*** EXTRACTED RECORDS
/-- Pieces that have been translated: first seals, over all of them, then what the sectors that are read give, the most severe first
(R166, R185, R316, R317). -/
def checkPieces (r : Requester) (a : Acc) (d : Nat) (ps : List Piece) : A Unit := do
  let s ← getA
  eachA ps (fun p => match p with
    | .hbm die hpa n _ => checkSeal s a die (hpa / 65536) ((hpa + n - 1) / 65536)
    | .host port addr n => checkSeal s a d (hostGranule port addr) (hostGranule port (addr + n - 1))
    | .tile _ _ _ _ | .shard _ => pure ())
  modA (fun s => ps.foldl (fun s p => match p with
    | .hbm die hpa n leaf => recordErrors s die (sectorsRead a.kind hpa n) leaf.tag
    | .tile _ _ _ _ | .host _ _ _ | .shard _ => s) s)
  if ps.any (fun p => p.broken s a.kind) then
    modA (fun s => raiseForced s r.tile 0x20 1)
    throw .never
  if ps.any (fun p => p.mistagged s a.kind) then throw (.contain .tagmm a.p)

/-- The shard that serves an ADOPTED index for tile `k`, and the die that the index named when it was taken (R425, R426). [log 47 DEDUCED] -/
def shardOf (s : State) (k : Nat) (p : Word) : Option (Save × Nat) := do
  let u ← (s.tile k).work
  let j := s.job u.job
  let e ← if ptrDie p = 0xFFFF then none else j.entry? (ptrDie p)
  if entryAdopted e then
    let key ← (Map.get? j.adopted (ptrDie p / 8)).join
    let x ← Map.get? s.saves key
    let d ← (x.job.entry? (ptrDie p)).bind entryDie
    pure (x, d)
  else none

/-- An access to an ADOPTED index: reads of its HBM window return the shard's bytes, which lie where the lost die's tables had them, with policy pages as
LATEST; a write is PERM, a tile window NOMEM. A miss is referred by the die that serves the index (R310, R426). [log 47 DEDUCED] -/
def resolveShard (r : Requester) (a : Acc) (x : Save) (d : Nat) : A (List Piece) := do
  let s ← getA
  let old : State := { s with mem := x.mem, dies := x.dies, keeps := [] }
  let serving := match (s.tile r.tile).work with
    | some u => (((s.job u.job).entry? (ptrDie a.p)).bind entryDie).getD d
    | none => d
  match spotOf d r.tile (ptrOff a.p) with
  | .hbm off =>
    if a.kind.writes then trapA .perm a.p
    if a.kind ≠ .fetch then noHbm r
    if wasRefused s r a.p then trapA .page a.p
    let one (e : Nat × Nat) : A Piece := do
      let q := { trReqOf s r d e.1 a.kind with host := true }
      match (translate old q e.1).2, walk old q e.1 with
      | .ok l, _ => match l.home with
        | .hbm hpa => pure (.shard (Memory.readN x.mem (hbmKey d hpa) e.2))
        | .host port addr => pure (.host port addr e.2)
      | .error .perm, _ => trapA .perm a.p
      | .error (.refer _ _), .error (.refer stage addr level) => do
        let q := { trReqOf s r d e.1 a.kind with die := serving }
        let s ← getA
        if tctxNoReq (s.tctx serving q.fn) stage then trapA .page a.p
        match referMiss s q stage addr level e.1 with
        | some (s', tag) => waitFor r a serving q stage tag s'
        | none => do
          set (recordMerr s (serving / 8) 0 4 (ringDescAt s serving q.fn stage))
          trapA .page a.p
      | .error _, _ => trapA .page a.p
    (cutHbm (a.size / 1024 + 2) off a.size).mapM one
  | .control _ => trapA .perm a.p
  | _ => trapA .nomem a.p

/-- An access to another die takes the route to it, and its response that back. Where a link on the way is down and no detour replaces it, the packet is held
there, and the affected partitions vote abort (R352, R356). An access whose response would be held is not performed either. [log 79 DESIGN CHOICE] -/
def takeRoute (r : Requester) (d : Nat) : A Unit := do
  let s ← getA
  let j := match (s.tile r.tile).work with
    | some u => u.job
    | none => 0
  match (closedHop s j d routeHops (tileDie r.tile)).orElse (fun _ => closedHop s j (tileDie r.tile) routeHops d) with
  | none => pure ()
  | some (sw, port) =>
    modA (fun s => reportHeld s sw (linkNo s j sw port))
    throw .stall

/-- The checks of R166 in order, up to the access itself. -/
def resolve (r : Requester) (a : Acc) : A (List Piece) := do
  checkForm a
  let s ← getA
  match shardOf s r.tile a.p, resolveDie s r.tile a.p with
  | some (x, d), _ => resolveShard r a x d
  | none, none => trapA .nomem a.p
  | none, some d =>
    let off := ptrOff a.p
    match (List.range a.size).find? (fun i => decide (spotFor s d r.tile (off + i) = .nowhere)) with
    | some i => trapA .nomem (ptrWithOff a.p (off + i))
    | none =>
      let there : A Unit := if d = tileDie r.tile then pure () else takeRoute r d
      match spotFor s d r.tile off with
      | .nowhere => trapA .nomem a.p
      | .control _ => trapA .perm a.p
      | .spad t o => do
        there
        checkTile r a t false o
        pure [.tile t false o a.size]
      | .vault t o => do
        there
        checkTile r a t true o
        pure [.tile t true o a.size]
      | .hbm _ => do
        there
        if a.kind = .fe then trapA .perm a.p
        let ps ← resolveHbm r a d
        checkPieces r a d ps
        pure ps

/-- The key of the requester's function on a die (R318). -/
def keyOf (s : State) (r : Requester) (die : Nat) : Nat :=
  tctxField (s.tctx die (match (s.tile r.tile).work with | some u => u.fn | none => 0)) 40 1

/-- The bytes of a piece. -/
def readPiece (r : Requester) : Piece → A (List Byte)
  | .tile t vault off n => do
    let s ← getA
    pure ((List.range n).map (fun i => tileByte s r.tile t vault (off + i)))
  | .hbm die hpa n _ => do readHbm die hpa n (keyOf (← getA) r die)
  | .host port addr n => do pure (Memory.readN (← getA).hostMem (port * 2 ^ 64 + addr) n)
  | .shard bs => pure bs

/-- Bytes are written to a piece; logged HBM is recorded first (R168, R274). -/
def writePiece (r : Requester) (p : Piece) (bs : List Byte) : A Unit :=
  match p with
  | .tile t vault off _ => writeTile r.tile t vault off bs
  | .hbm die hpa n leaf => modA (fun s =>
    let lines := (List.range ((hpa + n - 1) / 64 - hpa / 64 + 1)).map (fun i => hpa / 64 + i)
    let s := match (s.tile r.tile).work with
      | some u => if leaf.logged then
          lines.foldl (fun s l => logLine s die u (s.tile r.tile).step.ssn l) s else s
      | none => s
    writeHbm s die hpa leaf.tag (keyOf s r die) bs)
  | .host port addr _ => modA (fun s => { s with hostMem := Memory.writeN s.hostMem (port * 2 ^ 64 + addr) bs })
  | .shard _ => pure ()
******
**REQUIRED WORK:** Reproduce every line of the data verbatim.

**ANSWER BOX:**
/-- Pieces that have been translated: first seals, over all of them, then what the sectors that are read give, the most severe first
(R166, R185, R316, R317). -/
def checkPieces (r : Requester) (a : Acc) (d : Nat) (ps : List Piece) : A Unit := do
  let s ← getA
  eachA ps (fun p => match p with
    | .hbm die hpa n _ => checkSeal s a die (hpa / 65536) ((hpa + n - 1) / 65536)
    | .host port addr n => checkSeal s a d (hostGranule port addr) (hostGranule port (addr + n - 1))
    | .tile _ _ _ _ | .shard _ => pure ())
  modA (fun s => ps.foldl (fun s p => match p with
    | .hbm die hpa n leaf => recordErrors s die (sectorsRead a.kind hpa n) leaf.tag
    | .tile _ _ _ _ | .host _ _ _ | .shard _ => s) s)
  if ps.any (fun p => p.broken s a.kind) then
    modA (fun s => raiseForced s r.tile 0x20 1)
    throw .never
  if ps.any (fun p => p.mistagged s a.kind) then throw (.contain .tagmm a.p)

/-- The shard that serves an ADOPTED index for tile `k`, and the die that the index named when it was taken (R425, R426). [log 47 DEDUCED] -/
def shardOf (s : State) (k : Nat) (p : Word) : Option (Save × Nat) := do
  let u ← (s.tile k).work
  let j := s.job u.job
  let e ← if ptrDie p = 0xFFFF then none else j.entry? (ptrDie p)
  if entryAdopted e then
    let key ← (Map.get? j.adopted (ptrDie p / 8)).join
    let x ← Map.get? s.saves key
    let d ← (x.job.entry? (ptrDie p)).bind entryDie
    pure (x, d)
  else none

/-- An access to an ADOPTED index: reads of its HBM window return the shard's bytes, which lie where the lost die's tables had them, with policy pages as
LATEST; a write is PERM, a tile window NOMEM. A miss is referred by the die that serves the index (R310, R426). [log 47 DEDUCED] -/
def resolveShard (r : Requester) (a : Acc) (x : Save) (d : Nat) : A (List Piece) := do
  let s ← getA
  let old : State := { s with mem := x.mem, dies := x.dies, keeps := [] }
  let serving := match (s.tile r.tile).work with
    | some u => (((s.job u.job).entry? (ptrDie a.p)).bind entryDie).getD d
    | none => d
  match spotOf d r.tile (ptrOff a.p) with
  | .hbm off =>
    if a.kind.writes then trapA .perm a.p
    if a.kind ≠ .fetch then noHbm r
    if wasRefused s r a.p then trapA .page a.p
    let one (e : Nat × Nat) : A Piece := do
      let q := { trReqOf s r d e.1 a.kind with host := true }
      match (translate old q e.1).2, walk old q e.1 with
      | .ok l, _ => match l.home with
        | .hbm hpa => pure (.shard (Memory.readN x.mem (hbmKey d hpa) e.2))
        | .host port addr => pure (.host port addr e.2)
      | .error .perm, _ => trapA .perm a.p
      | .error (.refer _ _), .error (.refer stage addr level) => do
        let q := { trReqOf s r d e.1 a.kind with die := serving }
        let s ← getA
        if tctxNoReq (s.tctx serving q.fn) stage then trapA .page a.p
        match referMiss s q stage addr level e.1 with
        | some (s', tag) => waitFor r a serving q stage tag s'
        | none => do
          set (recordMerr s (serving / 8) 0 4 (ringDescAt s serving q.fn stage))
          trapA .page a.p
      | .error _, _ => trapA .page a.p
    (cutHbm (a.size / 1024 + 2) off a.size).mapM one
  | .control _ => trapA .perm a.p
  | _ => trapA .nomem a.p

/-- An access to another die takes the route to it, and its response that back. Where a link on the way is down and no detour replaces it, the packet is held
there, and the affected partitions vote abort (R352, R356). An access whose response would be held is not performed either. [log 79 DESIGN CHOICE] -/
def takeRoute (r : Requester) (d : Nat) : A Unit := do
  let s ← getA
  let j := match (s.tile r.tile).work with
    | some u => u.job
    | none => 0
  match (closedHop s j d routeHops (tileDie r.tile)).orElse (fun _ => closedHop s j (tileDie r.tile) routeHops d) with
  | none => pure ()
  | some (sw, port) =>
    modA (fun s => reportHeld s sw (linkNo s j sw port))
    throw .stall

/-- The checks of R166 in order, up to the access itself. -/
def resolve (r : Requester) (a : Acc) : A (List Piece) := do
  checkForm a
  let s ← getA
  match shardOf s r.tile a.p, resolveDie s r.tile a.p with
  | some (x, d), _ => resolveShard r a x d
  | none, none => trapA .nomem a.p
  | none, some d =>
    let off := ptrOff a.p
    match (List.range a.size).find? (fun i => decide (spotFor s d r.tile (off + i) = .nowhere)) with
    | some i => trapA .nomem (ptrWithOff a.p (off + i))
    | none =>
      let there : A Unit := if d = tileDie r.tile then pure () else takeRoute r d
      match spotFor s d r.tile off with
      | .nowhere => trapA .nomem a.p
      | .control _ => trapA .perm a.p
      | .spad t o => do
        there
        checkTile r a t false o
        pure [.tile t false o a.size]
      | .vault t o => do
        there
        checkTile r a t true o
        pure [.tile t true o a.size]
      | .hbm _ => do
        there
        if a.kind = .fe then trapA .perm a.p
        let ps ← resolveHbm r a d
        checkPieces r a d ps
        pure ps

/-- The key of the requester's function on a die (R318). -/
def keyOf (s : State) (r : Requester) (die : Nat) : Nat :=
  tctxField (s.tctx die (match (s.tile r.tile).work with | some u => u.fn | none => 0)) 40 1

/-- The bytes of a piece. -/
def readPiece (r : Requester) : Piece → A (List Byte)
  | .tile t vault off n => do
    let s ← getA
    pure ((List.range n).map (fun i => tileByte s r.tile t vault (off + i)))
  | .hbm die hpa n _ => do readHbm die hpa n (keyOf (← getA) r die)
  | .host port addr n => do pure (Memory.readN (← getA).hostMem (port * 2 ^ 64 + addr) n)
  | .shard bs => pure bs

/-- Bytes are written to a piece; logged HBM is recorded first (R168, R274). -/
def writePiece (r : Requester) (p : Piece) (bs : List Byte) : A Unit :=
  match p with
  | .tile t vault off _ => writeTile r.tile t vault off bs
  | .hbm die hpa n leaf => modA (fun s =>
    let lines := (List.range ((hpa + n - 1) / 64 - hpa / 64 + 1)).map (fun i => hpa / 64 + i)
    let s := match (s.tile r.tile).work with
      | some u => if leaf.logged then
          lines.foldl (fun s l => logLine s die u (s.tile r.tile).step.ssn l) s else s
      | none => s
    writeHbm s die hpa leaf.tag (keyOf s r die) bs)
  | .host port addr _ => modA (fun s => { s with hostMem := Memory.writeN s.hostMem (port * 2 ^ 64 + addr) bs })
  | .shard _ => pure ()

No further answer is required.